[Dataset entries]
Content starts
/-- Passages of a list as an event of ticket `t` fetches them. -/
def fetchAll (s : State) (r : Req) (t : Ticket) (ids : List W64) : List (W64 × PackPassage) :=
  let d := ((r.plan s).map (·.vocabDigest)).getD 0
  ids.map fun id => match collOfShard s r id with
    | some c => (id, fetchPassage s c t d id)
    | none => (id, .skipped)

def readyOnes (xs : List (W64 × PackPassage)) : List (W64 × List Nat) :=
  xs.filterMap fun x => match x.2 with
    | .ready toks => some (x.1, toks)
    | _ => none

/-- Count what a rerank fetch skipped (R236, R337). -/
def countFetch (xs : List (W64 × PackPassage)) (s : State) : State :=
  { s with rrk.fetchSkip := satAdd s.rrk.fetchSkip (xs.filter (·.2 == .skipped)).length,
           txt.tokMismatch := satAdd s.txt.tokMismatch (xs.filter (·.2 == .mismatch)).length }

/-- The candidates of a rerank phase, in payload or step-9 order. -/
def rerankIds (r : Req) : List W64 :=
  if r.desc.type = 0 || r.boss.isSome then r.merged.map (·.payload)
  else if r.desc.type = 3 then idsOf (r.payload.drop r.desc.textLen) else idsOf r.payload

/-! ### Prompts (R345, R349 step 1) -/

/-- The prefill member with the fewest prompts in flight, ties to the lowest member number (R30 step 14). -/
def prefillMember (s : State) : Option Node :=
  let load (n : Node) := (s.job.reqs.filter fun r => match r.place with
    | .prefill d _ => d == n
    | _ => false).length
  match (upOfRole s 3).map (·.node) with
  | [] => none
  | x :: xs => some (xs.foldl (fun a b => if load b < load a then b else a) x)

/-- The decode member with the most free blocks (R345). -/
def decodeMember (s : State) : Option Node :=
  let free (m : Member) := (m.beat.map (·.freeBlocks)).getD 0
  match upOfRole s 4 with
  | [] => none
  | x :: xs => some (xs.foldl (fun a b => if free a < free b then b else a) x).node

def pairByMember (s : State) (r : Req) : Bool :=
  match (r.plan s).bind genOfPlan with
  | some (_, g) => g.pairing == 1
  | none => false

/-- The decode member that BY_MEMBER pairs with a prefill member (R345). -/
def memberPair (s : State) (d : Node) : Option Node :=
  let pf := (upOfRole s 3).map (·.node)
  let dc := (upOfRole s 4).map (·.node)
  if dc.isEmpty then none else dc[pf.findIdx (· == d) % dc.length]?

/-- Send a packed prompt to a prefill device; it waits where no member can take it (log 27). -/
def sendPrompt (r : Req) (s : State) : State :=
  match prefillMember s with
  | none => setReq { r with place := .pack } s
  | some d =>
    let byMember := pairByMember s r
    match (if byMember then memberPair s d else decodeMember s) with
    | none => setReq { r with place := .pack } s
    | some c =>
      send d 0 r.mgr (.prompt (headOf s r 0 false false) r.desc (if byMember then 0 else c) r.packed)
        (setReq { r with place := .prefill d c } s)

/-! ### The hand-over between phases -/

/-- Ask the owning workers for a request's passages (R30 step 10). -/
def fanoutRerank (r : Req) (s : State) : State × Req :=
  match r.plan s with
  | none => (s, r)
  | some p =>
    let ids := rerankIds r
    let held := ids.filterMap fun id => (shardEntry p r.desc.coll id).map fun e => (id, e)
    let foreign := ids.filter fun id => (shardEntry p r.desc.coll id).isNone
    let peers := if foreign.isEmpty then [] else leadPeers s r p
    let shards := dedup (held.map fun x => x.2.shard)
    let plan := shards.map fun sh =>
      let mine := held.filter fun x => x.2.shard == sh
      (sh, ((mine.head?.map fun x => pickNode s r.mgr x.2).getD 0), mine.map (·.1))
    let asks : List (Nat × Node × List W64) := plan ++ peers.map fun n => (peerShard n, n, foreign)
    let r := { r with place := .answers true, answers := [], waitFor := asks.map fun x => (x.1, x.2.1), begun := true }
    let s := if peers.isEmpty && r.desc.type = 3 then { s with rrk.fetchSkip := satAdd s.rrk.fetchSkip foreign.length } else s
    (asks.foldl (fun s x => if x.2.1 = 0 then s
      else send x.2.1 0 r.mgr (.rerankFwd (headOf s r x.1 false false) r.desc r.tokens x.2.2) s) s, r)

/-- Ask one replica of every shard, and every peer domain, for a search (R30 step 4, R469, R485). -/
def fanoutSearch (r : Req) (s : State) : State × Req :=
  match r.plan s with
  | none => (s, r)
  | some p =>
    let own := (shardsOf p r.desc.coll).map fun e => (e.shard, pickNode s r.mgr e)
    let asks := own ++ (leadPeers s r p).map fun n => (peerShard n, n)
    let r := { r with place := .answers false, answers := [], waitFor := asks, begun := true }
    (asks.foldl (fun s x => sendWork r false false x s) s, r)

/-- Take what answers report into the request (R117, R310, R285, R291). -/
def foldAnswers (r : Req) : Req :=
  r.answers.foldl (fun r a =>
    { r with degraded := r.degraded ||| a.degraded, nanSeen := r.nanSeen || a.nanSeen,
             filterShort := r.filterShort || a.filterShort,
             indexVersion := if r.indexVersion = 0 then a.indexVersion
                             else if a.indexVersion = 0 then r.indexVersion else min r.indexVersion a.indexVersion }) r

/-- Step 12: the rerank order. Scores that are all +0 say that rerank was skipped: a QUERY keeps step 9's order (R340;
log 24). -/
def rerankOrder (r : Req) (es : List Entry) : List Entry :=
  if r.desc.type = 0 && es.all (·.score == 0) then r.merged else es

/-- The request's collection has no published version here (R302). -/
def unpublished (s : State) (r : Req) : Bool :=
  match findColl s r.desc.coll with
  | some c => c.version == 0
  | none => true

/-- Start a phase on this device. -/
def startPhase (phase : Nat) (r : Req) (s : State) : Req :=
  { r with phase := phase, agenda := ((r.plan s).map fun p => agendaOf p r.desc.type phase).getD [] }

/-- What a rerank phase without a rerank stage gives: the owned and readable ids with score +0 (R340). -/
def skipRerank (r : Req) (s : State) : State × Req :=
  if r.reranked then (s, r)
  else
    let st := stamp s
    let got := fetchAll st.1 r st.2 (rerankIds r)
    let s := if r.desc.type = 4 then st.1 else countFetch got st.1
    let ok := readyOnes got
    (s, { r with list := keyDesc (ok.map fun x => ⟨0, x.1⟩), passages := ok })

/-- Reserve the cache of a prompt that this device prefills and decodes itself (R349 steps 2 and 3); with no room it is
tried again (CACHE_OPEN_RETRY). -/
def openLocal (r : Req) (s : State) : State × Option W64 :=
  let sh := cacheShape s r
  match openCache r.mgr r.tokens.length (r.tokens.getLastD 0) sh.1 sh.2 s with
  | some (s, h) => (setMove ⟨r.ticket, r.mgr, myNode s, some h, r.tokens, 0, [], [], [], none, false⟩ s, some h)
  | none => (setMove ⟨r.ticket, r.mgr, myNode s, none, r.tokens, 0, [], [], [], some s.now, false⟩ s, none)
Content ends
What you are asked to do:
Each line shown above must be repeated exactly.

Completed exercise:
/-- Passages of a list as an event of ticket `t` fetches them. -/
def fetchAll (s : State) (r : Req) (t : Ticket) (ids : List W64) : List (W64 × PackPassage) :=
  let d := ((r.plan s).map (·.vocabDigest)).getD 0
  ids.map fun id => match collOfShard s r id with
    | some c => (id, fetchPassage s c t d id)
    | none => (id, .skipped)

def readyOnes (xs : List (W64 × PackPassage)) : List (W64 × List Nat) :=
  xs.filterMap fun x => match x.2 with
    | .ready toks => some (x.1, toks)
    | _ => none

/-- Count what a rerank fetch skipped (R236, R337). -/
def countFetch (xs : List (W64 × PackPassage)) (s : State) : State :=
  { s with rrk.fetchSkip := satAdd s.rrk.fetchSkip (xs.filter (·.2 == .skipped)).length,
           txt.tokMismatch := satAdd s.txt.tokMismatch (xs.filter (·.2 == .mismatch)).length }

/-- The candidates of a rerank phase, in payload or step-9 order. -/
def rerankIds (r : Req) : List W64 :=
  if r.desc.type = 0 || r.boss.isSome then r.merged.map (·.payload)
  else if r.desc.type = 3 then idsOf (r.payload.drop r.desc.textLen) else idsOf r.payload

/-! ### Prompts (R345, R349 step 1) -/

/-- The prefill member with the fewest prompts in flight, ties to the lowest member number (R30 step 14). -/
def prefillMember (s : State) : Option Node :=
  let load (n : Node) := (s.job.reqs.filter fun r => match r.place with
    | .prefill d _ => d == n
    | _ => false).length
  match (upOfRole s 3).map (·.node) with
  | [] => none
  | x :: xs => some (xs.foldl (fun a b => if load b < load a then b else a) x)

/-- The decode member with the most free blocks (R345). -/
def decodeMember (s : State) : Option Node :=
  let free (m : Member) := (m.beat.map (·.freeBlocks)).getD 0
  match upOfRole s 4 with
  | [] => none
  | x :: xs => some (xs.foldl (fun a b => if free a < free b then b else a) x).node

def pairByMember (s : State) (r : Req) : Bool :=
  match (r.plan s).bind genOfPlan with
  | some (_, g) => g.pairing == 1
  | none => false

/-- The decode member that BY_MEMBER pairs with a prefill member (R345). -/
def memberPair (s : State) (d : Node) : Option Node :=
  let pf := (upOfRole s 3).map (·.node)
  let dc := (upOfRole s 4).map (·.node)
  if dc.isEmpty then none else dc[pf.findIdx (· == d) % dc.length]?

/-- Send a packed prompt to a prefill device; it waits where no member can take it (log 27). -/
def sendPrompt (r : Req) (s : State) : State :=
  match prefillMember s with
  | none => setReq { r with place := .pack } s
  | some d =>
    let byMember := pairByMember s r
    match (if byMember then memberPair s d else decodeMember s) with
    | none => setReq { r with place := .pack } s
    | some c =>
      send d 0 r.mgr (.prompt (headOf s r 0 false false) r.desc (if byMember then 0 else c) r.packed)
        (setReq { r with place := .prefill d c } s)

/-! ### The hand-over between phases -/

/-- Ask the owning workers for a request's passages (R30 step 10). -/
def fanoutRerank (r : Req) (s : State) : State × Req :=
  match r.plan s with
  | none => (s, r)
  | some p =>
    let ids := rerankIds r
    let held := ids.filterMap fun id => (shardEntry p r.desc.coll id).map fun e => (id, e)
    let foreign := ids.filter fun id => (shardEntry p r.desc.coll id).isNone
    let peers := if foreign.isEmpty then [] else leadPeers s r p
    let shards := dedup (held.map fun x => x.2.shard)
    let plan := shards.map fun sh =>
      let mine := held.filter fun x => x.2.shard == sh
      (sh, ((mine.head?.map fun x => pickNode s r.mgr x.2).getD 0), mine.map (·.1))
    let asks : List (Nat × Node × List W64) := plan ++ peers.map fun n => (peerShard n, n, foreign)
    let r := { r with place := .answers true, answers := [], waitFor := asks.map fun x => (x.1, x.2.1), begun := true }
    let s := if peers.isEmpty && r.desc.type = 3 then { s with rrk.fetchSkip := satAdd s.rrk.fetchSkip foreign.length } else s
    (asks.foldl (fun s x => if x.2.1 = 0 then s
      else send x.2.1 0 r.mgr (.rerankFwd (headOf s r x.1 false false) r.desc r.tokens x.2.2) s) s, r)

/-- Ask one replica of every shard, and every peer domain, for a search (R30 step 4, R469, R485). -/
def fanoutSearch (r : Req) (s : State) : State × Req :=
  match r.plan s with
  | none => (s, r)
  | some p =>
    let own := (shardsOf p r.desc.coll).map fun e => (e.shard, pickNode s r.mgr e)
    let asks := own ++ (leadPeers s r p).map fun n => (peerShard n, n)
    let r := { r with place := .answers false, answers := [], waitFor := asks, begun := true }
    (asks.foldl (fun s x => sendWork r false false x s) s, r)

/-- Take what answers report into the request (R117, R310, R285, R291). -/
def foldAnswers (r : Req) : Req :=
  r.answers.foldl (fun r a =>
    { r with degraded := r.degraded ||| a.degraded, nanSeen := r.nanSeen || a.nanSeen,
             filterShort := r.filterShort || a.filterShort,
             indexVersion := if r.indexVersion = 0 then a.indexVersion
                             else if a.indexVersion = 0 then r.indexVersion else min r.indexVersion a.indexVersion }) r

/-- Step 12: the rerank order. Scores that are all +0 say that rerank was skipped: a QUERY keeps step 9's order (R340;
log 24). -/
def rerankOrder (r : Req) (es : List Entry) : List Entry :=
  if r.desc.type = 0 && es.all (·.score == 0) then r.merged else es

/-- The request's collection has no published version here (R302). -/
def unpublished (s : State) (r : Req) : Bool :=
  match findColl s r.desc.coll with
  | some c => c.version == 0
  | none => true

/-- Start a phase on this device. -/
def startPhase (phase : Nat) (r : Req) (s : State) : Req :=
  { r with phase := phase, agenda := ((r.plan s).map fun p => agendaOf p r.desc.type phase).getD [] }

/-- What a rerank phase without a rerank stage gives: the owned and readable ids with score +0 (R340). -/
def skipRerank (r : Req) (s : State) : State × Req :=
  if r.reranked then (s, r)
  else
    let st := stamp s
    let got := fetchAll st.1 r st.2 (rerankIds r)
    let s := if r.desc.type = 4 then st.1 else countFetch got st.1
    let ok := readyOnes got
    (s, { r with list := keyDesc (ok.map fun x => ⟨0, x.1⟩), passages := ok })

/-- Reserve the cache of a prompt that this device prefills and decodes itself (R349 steps 2 and 3); with no room it is
tried again (CACHE_OPEN_RETRY). -/
def openLocal (r : Req) (s : State) : State × Option W64 :=
  let sh := cacheShape s r
  match openCache r.mgr r.tokens.length (r.tokens.getLastD 0) sh.1 sh.2 s with
  | some (s, h) => (setMove ⟨r.ticket, r.mgr, myNode s, some h, r.tokens, 0, [], [], [], none, false⟩ s, some h)
  | none => (setMove ⟨r.ticket, r.mgr, myNode s, none, r.tokens, 0, [], [], [], some s.now, false⟩ s, none)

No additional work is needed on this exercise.